Go to the line in the entries below that holds "def execPointForce (t" and repeat exactly from there through the line that holds "producers. R384. -/", inclusive.

********

-- ==== Sys2Proof/Machine/Opcodes.lean ====
section
/-!
DEFINITION. The commands with an opcode: what each does stands in its OpDef; here is what they share once a packet has passed checks 1 to 5
(spec/11 R345, R346, R349).
-/
namespace Sys2Proof.Machine

/-- A command of an open session whose packet has passed the checks of its trailer, session and sequence: the meaning every opcode row
shares. A row that names no open session, or a sequence number that is not its next, is no packet that passed them, and changes only time. A
pair opcode on a unit without pair authority is answered NOT_ACTIVE. Packets held behind it run after it. -/
def opRow (o : OpDef) (t n seq : Nat) (p : List Byte) (s : State) : Res :=
  let s := s.arrive t
  match s.sess? n with
  | none => .next s
  | some x =>
    if ¬ s.dom 3 ∨ x.dormant ∨ x.closing ∨ seq ≠ x.e ∨ s.waiting n ∨ ¬ s.cmd.replayDone then .next s
    else if o.pair ∧ ¬ s.pairOk then .next (s.replyFree x seq o.code stNotActive s.holderParams)
    else .next (((s.modSess n (fun y => { y with lastValid := s.now })).accept o x seq p).runHeld 64 n)

/-- Returns the mode, unit, domains, generation, image slots and running versions. R592. -/
def execSysQuery (t n q : Nat) (p : List Byte) (s : State) : Res := opRow opSysQuery t n q p s

/-- Returns the bytes of the Survey. R364. -/
def execGetSurvey (t n q : Nat) (p : List Byte) (s : State) : Res := opRow opGetSurvey t n q p s

/-- Requests a major-mode transition; it is checked against the transition table, and for HOLD also against R575. R574. -/
def execSetMode (t n q : Nat) (p : List Byte) (s : State) : Res := opRow opSetMode t n q p s

/-- Returns the session's expected sequence number, held packets, outstanding commands and session counts. R360. -/
def execSessionQuery (t n q : Nat) (p : List Byte) (s : State) : Res := opRow opSessionQuery t n q p s

/-- Closes the session and frees its slot once its accepted commands have completed. R344. -/
def execCloseSession (t n q : Nat) (p : List Byte) (s : State) : Res := opRow opCloseSession t n q p s

/-- Keeps a silent session open. R344. -/
def execKeepalive (t n q : Nat) (p : List Byte) (s : State) : Res := opRow opKeepalive t n q p s

/-- Returns free journal blocks, journal numbers, peer presence and refusal count. R360. -/
def execJournalQuery (t n q : Nat) (p : List Byte) (s : State) : Res := opRow opJournalQuery t n q p s

/-- Returns entries of the parameter catalogue. R592. -/
def execCfgQuery (t n q : Nat) (p : List Byte) (s : State) : Res := opRow opCfgQuery t n q p s

/-- Writes configuration body bytes into the DRAM staging area. R585. -/
def execCfgStage (t n q : Nat) (p : List Byte) (s : State) : Res := opRow opCfgStage t n q p s

/-- Validates the staged body and returns a report. R585. -/
def execCfgValidate (t n q : Nat) (p : List Byte) (s : State) : Res := opRow opCfgValidate t n q p s

/-- Writes a validated generation to MRAM and schedules its effect ten frame starts later. R586. -/
def execCfgCommit (t n q : Nat) (p : List Byte) (s : State) : Res := opRow opCfgCommit t n q p s

/-- Restores selected factory settings and restarts the unit through RESTORE. R570. -/
def execCfgFactory (t n q : Nat) (p : List Byte) (s : State) : Res := opRow opCfgFactory t n q p s

/-- Copies the peer's generation in force over the Shesen link to a replacement module. R588. -/
def execCfgFromPeer (t n q : Nat) (p : List Byte) (s : State) : Res := opRow opCfgFromPeer t n q p s

/-- Selects a hold function, checked against the state at acceptance, and applied at the next fence. R98. -/
def execHoldSelectFunction (t n q : Nat) (p : List Byte) (s : State) : Res := opRow opHoldSelectFunction t n q p s

/-- Sets the position and/or heading setpoint. R113. -/
def execHoldSetSetpoint (t n q : Nat) (p : List Byte) (s : State) : Res := opRow opHoldSetSetpoint t n q p s

/-- Changes the forward end at the next fence. R111. -/
def execHoldSetEnd (t n q : Nat) (p : List Byte) (s : State) : Res := opRow opHoldSetEnd t n q p s

/-- Sets the berth-press force and heading offset. R124. -/
def execHoldBprSet (t n q : Nat) (p : List Byte) (s : State) : Res := opRow opHoldBprSet t n q p s

/-- Returns the hold function, BPR state, flags, demand and setpoint. R132. -/
def execHoldStatus (t n q : Nat) (p : List Byte) (s : State) : Res := opRow opHoldStatus t n q p s

/-- Selects or deselects a reference slot at the next fence. R67. -/
def execRefSelect (t n q : Nat) (p : List Byte) (s : State) : Res := opRow opRefSelect t n q p s

/-- Returns a slot's state, reason, share, NIS and recent rejections. R92. -/
def execRefQuery (t n q : Nat) (p : List Byte) (s : State) : Res := opRow opRefQuery t n q p s

/-- Returns a latched REJECTED reference to TRIAL and clears its rejection count. R74. -/
def execRefRetry (t n q : Nat) (p : List Byte) (s : State) : Res := opRow opRefRetry t n q p s

/-- Repeats the estimator initialisation. R84. -/
def execEstReinit (t n q : Nat) (p : List Byte) (s : State) : Res := opRow opEstReinit t n q p s

/-- Selects or deselects a thruster channel for allocation. R136. -/
def execAlcSelect (t n q : Nat) (p : List Byte) (s : State) : Res := opRow opAlcSelect t n q p s

/-- Switches the berm on or off. R164. -/
def execAlcSetBerm (t n q : Nat) (p : List Byte) (s : State) : Res := opRow opAlcSetBerm t n q p s

/-- Returns allocation status, flags, slack, power and iterations. R164. -/
def execAlcQuery (t n q : Nat) (p : List Byte) (s : State) : Res := opRow opAlcQuery t n q p s

/-- Returns the learned values of a channel, or of all channels, to the configured values. R164. -/
def execAlcLearnReset (t n q : Nat) (p : List Byte) (s : State) : Res := opRow opAlcLearnReset t n q p s

/-- Returns a channel's state, faults, outputs, feedback and counters. R270. -/
def execThrQuery (t n q : Nat) (p : List Byte) (s : State) : Res := opRow opThrQuery t n q p s

/-- Clears latched faults and returns a FAILED channel to service when no fault is present. R264. -/
def execThrClear (t n q : Nat) (p : List Byte) (s : State) : Res := opRow opThrClear t n q p s

/-- Enables a channel, or disables it with ramp-out and abort of its unsent sealed set. R265. -/
def execThrEnable (t n q : Nat) (p : List Byte) (s : State) : Res := opRow opThrEnable t n q p s

/-- Returns the consequence-analysis summary. R193. -/
def execCqaQuery (t n q : Nat) (p : List Byte) (s : State) : Res := opRow opCqaQuery t n q p s

/-- Returns the detailed result of one failure case. R193. -/
def execCqaCaseQuery (t n q : Nat) (p : List Byte) (s : State) : Res := opRow opCqaCaseQuery t n q p s

/-- Enables or disables a failure case at the next fence. R193. -/
def execCqaCaseEnable (t n q : Nat) (p : List Byte) (s : State) : Res := opRow opCqaCaseEnable t n q p s

/-- Poses an ad-hoc failure set on queue 1 and completes with a case result. R188. -/
def execCqaWhatif (t n q : Nat) (p : List Byte) (s : State) : Res := opRow opCqaWhatif t n q p s

/-- Returns the state of the selected and virtual clocks. R331. -/
def execTimeQuery (t n q : Nat) (p : List Byte) (s : State) : Res := opRow opTimeQuery t n q p s

/-- Forces or releases the frame's choice of virtual clock. R313. -/
def execTimeSelect (t n q : Nat) (p : List Byte) (s : State) : Res := opRow opTimeSelect t n q p s

/-- Arms or disarms a pulse output. R331. -/
def execTimePulse (t n q : Nat) (p : List Byte) (s : State) : Res := opRow opTimePulse t n q p s

/-- Releases a pending step of a named virtual clock, mirrored to the pair. R310. -/
def execTimeStepAllow (t n q : Nat) (p : List Byte) (s : State) : Res := opRow opTimeStepAllow t n q p s

/-- Returns a CAN port's state, counters, rates, last clash and load. R498. -/
def execCanQuery (t n q : Nat) (p : List Byte) (s : State) : Res := opRow opCanQuery t n q p s

/-- Starts bus-off recovery of a CAN port. R483. -/
def execBusRecover (t n q : Nat) (p : List Byte) (s : State) : Res := opRow opBusRecover t n q p s

/-- Starts listen-only rate detection on a port. R486. -/
def execCanRateDetect (t n q : Nat) (p : List Byte) (s : State) : Res := opRow opCanRateDetect t n q p s

/-- Returns entries of a port's discovery table. R498. -/
def execCanNodeList (t n q : Nat) (p : List Byte) (s : State) : Res := opRow opCanNodeList t n q p s

/-- Returns a serial port's counters. R498. -/
def execSerQuery (t n q : Nat) (p : List Byte) (s : State) : Res := opRow opSerQuery t n q p s

/-- Returns up to 43 points. R384. -/
def execPointRead (t n q : Nat) (p : List Byte) (s : State) : Res := opRow opPointRead t n q p s

/-- Writes a point whose producer is command. R384. -/
def execPointWrite (t n q : Nat) (p : List Byte) (s : State) : Res := opRow opPointWrite t n q p s

/-- Forces a configured point to a value with quality FORCED. R380. -/
def execPointForce (t n q : Nat) (p : List Byte) (s : State) : Res := opRow opPointForce t n q p s

/-- Ends a force with one new write, from the kept state. R380. -/
def execPointUnforce (t n q : Nat) (p : List Byte) (s : State) : Res := opRow opPointUnforce t n q p s

/-- Creates a periodic or on-change subscription. R384. -/
def execPointSubscribe (t n q : Nat) (p : List Byte) (s : State) : Res := opRow opPointSubscribe t n q p s

/-- Ends a subscription. R384. -/
def execPointUnsubscribe (t n q : Nat) (p : List Byte) (s : State) : Res := opRow opPointUnsubscribe t n q p s

/-- Returns configured and unknown producers. R384. -/
def execProducerList (t n q : Nat) (p : List Byte) (s : State) : Res := opRow opProducerList t n q p s

/-- Returns a field channel's and its group's status. R470. -/
def execFioQuery (t n q : Nat) (p : List Byte) (s : State) : Res := opRow opFioQuery t n q p s

/-- Sets the commanded states of command-sourced outputs. R470. -/
def execFioSet (t n q : Nat) (p : List Byte) (s : State) : Res := opRow opFioSet t n q p s

/-- Switches an output on for a duration, as an accepted item. R470. -/
def execFioPulse (t n q : Nat) (p : List Byte) (s : State) : Res := opRow opFioPulse t n q p s

/-- Clears latched OVERLOAD and STUCK_OFF. R470. -/
def execFioClear (t n q : Nat) (p : List Byte) (s : State) : Res := opRow opFioClear t n q p s

/-- Restores the outputs of a group that is in WAIT_RESTORE. R464. -/
def execFioGroupRestore (t n q : Nat) (p : List Byte) (s : State) : Res := opRow opFioGroupRestore t n q p s

/-- Writes the freeze record and stops writes to the record and snapshot regions. R530. -/
def execLogFreeze (t n q : Nat) (p : List Byte) (s : State) : Res := opRow opLogFreeze t n q p s

/-- Ends a freeze and writes the queued records and held snapshots. R531. -/
def execLogThaw (t n q : Nat) (p : List Byte) (s : State) : Res := opRow opLogThaw t n q p s

/-- Returns held records from MRAM or from the spillway. R541. -/
def execLogRead (t n q : Nat) (p : List Byte) (s : State) : Res := opRow opLogRead t n q p s

/-- Returns a snapshot's header and entries. R541. -/
def execLogSnapRead (t n q : Nat) (p : List Byte) (s : State) : Res := opRow opLogSnapRead t n q p s

/-- Returns the event code catalogue. R519. -/
def execLogCodes (t n q : Nat) (p : List Byte) (s : State) : Res := opRow opLogCodes t n q p s

/-- Copies records and snapshots to the NAND export partition. R541. -/
def execLogExport (t n q : Nat) (p : List Byte) (s : State) : Res := opRow opLogExport t n q p s

/-- Tests the log MRAM and returns the log from the spillway to MRAM. R536. -/
def execLogSpillEnd (t n q : Nat) (p : List Byte) (s : State) : Res := opRow opLogSpillEnd t n q p s

/-- Returns the safety points. R453. -/
def execSafeQuery (t n q : Nat) (p : List Byte) (s : State) : Res := opRow opSafeQuery t n q p s

/-- Ends latched stops and faults whose causes are gone, optionally forwarded to the peer. R431. -/
def execSafeReset (t n q : Nat) (p : List Byte) (s : State) : Res := opRow opSafeReset t n q p s

/-- Starts a brake test on a brake. R436. -/
def execSafeBrakeTest (t n q : Nat) (p : List Byte) (s : State) : Res := opRow opSafeBrakeTest t n q p s

/-- Returns the confirmed or pending safety set with its check value. R448. -/
def execSafeCfgRead (t n q : Nat) (p : List Byte) (s : State) : Res := opRow opSafeCfgRead t n q p s

/-- Puts the pending safety set into effect when the check value matches. R448. -/
def execSafeCfgConfirm (t n q : Nat) (p : List Byte) (s : State) : Res := opRow opSafeCfgConfirm t n q p s

/-- Requests a process stop of the named STS pairs. R432. -/
def execSafeStop (t n q : Nat) (p : List Byte) (s : State) : Res := opRow opSafeStop t n q p s

/-- Returns the redundancy state. R420. -/
def execRedQuery (t n q : Nat) (p : List Byte) (s : State) : Res := opRow opRedQuery t n q p s

/-- Schedules a hand-over of authority to the peer two frames later. R413. -/
def execRoleRotate (t n q : Nat) (p : List Byte) (s : State) : Res := opRow opRoleRotate t n q p s

/-- Makes the Warden take command authority. R416. -/
def execWardenPromote (t n q : Nat) (p : List Byte) (s : State) : Res := opRow opWardenPromote t n q p s

/-- Hands the Warden's authority back to A or B. R417. -/
def execWardenRelease (t n q : Nat) (p : List Byte) (s : State) : Res := opRow opWardenRelease t n q p s

/-- Writes image bytes into the update staging partition. R581. -/
def execImgStage (t n q : Nat) (p : List Byte) (s : State) : Res := opRow opImgStage t n q p s

/-- Verifies the staged image and copies it into the inactive slot. R581. -/
def execImgVerify (t n q : Nat) (p : List Byte) (s : State) : Res := opRow opImgVerify t n q p s

/-- Marks the inactive slot of a domain as the one to start from. R581. -/
def execImgActivate (t n q : Nat) (p : List Byte) (s : State) : Res := opRow opImgActivate t n q p s

/-- Ends a domain's accepted items and powers the domain down. R578. -/
def execDomainDrain (t n q : Nat) (p : List Byte) (s : State) : Res := opRow opDomainDrain t n q p s

/-- Powers a drained domain up from its active slot. R578. -/
def execDomainRestore (t n q : Nat) (p : List Byte) (s : State) : Res := opRow opDomainRestore t n q p s

/-- Replies DONE and schedules a restart through RESTORE. R592. -/
def execSysRestart (t n q : Nat) (p : List Byte) (s : State) : Res := opRow opSysRestart t n q p s

/-- Writes a role key or the integrator image key into the key store. R592. -/
def execKeyWrite (t n q : Nat) (p : List Byte) (s : State) : Res := opRow opKeyWrite t n q p s

/-- Submits a solver job to queue 2 or 3 by command. R228. -/
def execHenSubmit (t n q : Nat) (p : List Byte) (s : State) : Res := opRow opHenSubmit t n q p s

/-- Returns the Hold engine status and queue depths. R228. -/
def execHenStatus (t n q : Nat) (p : List Byte) (s : State) : Res := opRow opHenStatus t n q p s

/-- Cancels a commanded solver job. R228. -/
def execHenCancel (t n q : Nat) (p : List Byte) (s : State) : Res := opRow opHenCancel t n q p s

/-- Returns the receiver's state and time information. R302. -/
def execSatQuery (t n q : Nat) (p : List Byte) (s : State) : Res := opRow opSatQuery t n q p s

/-- Restarts the receiver hot, warm or cold. R298. -/
def execSatRestart (t n q : Nat) (p : List Byte) (s : State) : Res := opRow opSatRestart t n q p s

/-- Evaluates the cross-antenna check afresh and ends a latched spoof withdrawal. R302. -/
def execSatIntegrityReset (t n q : Nat) (p : List Byte) (s : State) : Res := opRow opSatIntegrityReset t n q p s

/-- Accepts the held GNSS time without the gate. R293. -/
def execSatTimeAccept (t n q : Nat) (p : List Byte) (s : State) : Res := opRow opSatTimeAccept t n q p s

/-- Excludes or includes a satellite. R302. -/
def execSatExclude (t n q : Nat) (p : List Byte) (s : State) : Res := opRow opSatExclude t n q p s

/-- Switches an antenna bias on or off. R302. -/
def execSatAntBias (t n q : Nat) (p : List Byte) (s : State) : Res := opRow opSatAntBias t n q p s

end Sys2Proof.Machine
end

********

ANSWER AREA:
def execPointForce (t n q : Nat) (p : List Byte) (s : State) : Res := opRow opPointForce t n q p s

/-- Ends a force with one new write, from the kept state. R380. -/
def execPointUnforce (t n q : Nat) (p : List Byte) (s : State) : Res := opRow opPointUnforce t n q p s

/-- Creates a periodic or on-change subscription. R384. -/
def execPointSubscribe (t n q : Nat) (p : List Byte) (s : State) : Res := opRow opPointSubscribe t n q p s

/-- Ends a subscription. R384. -/
def execPointUnsubscribe (t n q : Nat) (p : List Byte) (s : State) : Res := opRow opPointUnsubscribe t n q p s

/-- Returns configured and unknown producers. R384. -/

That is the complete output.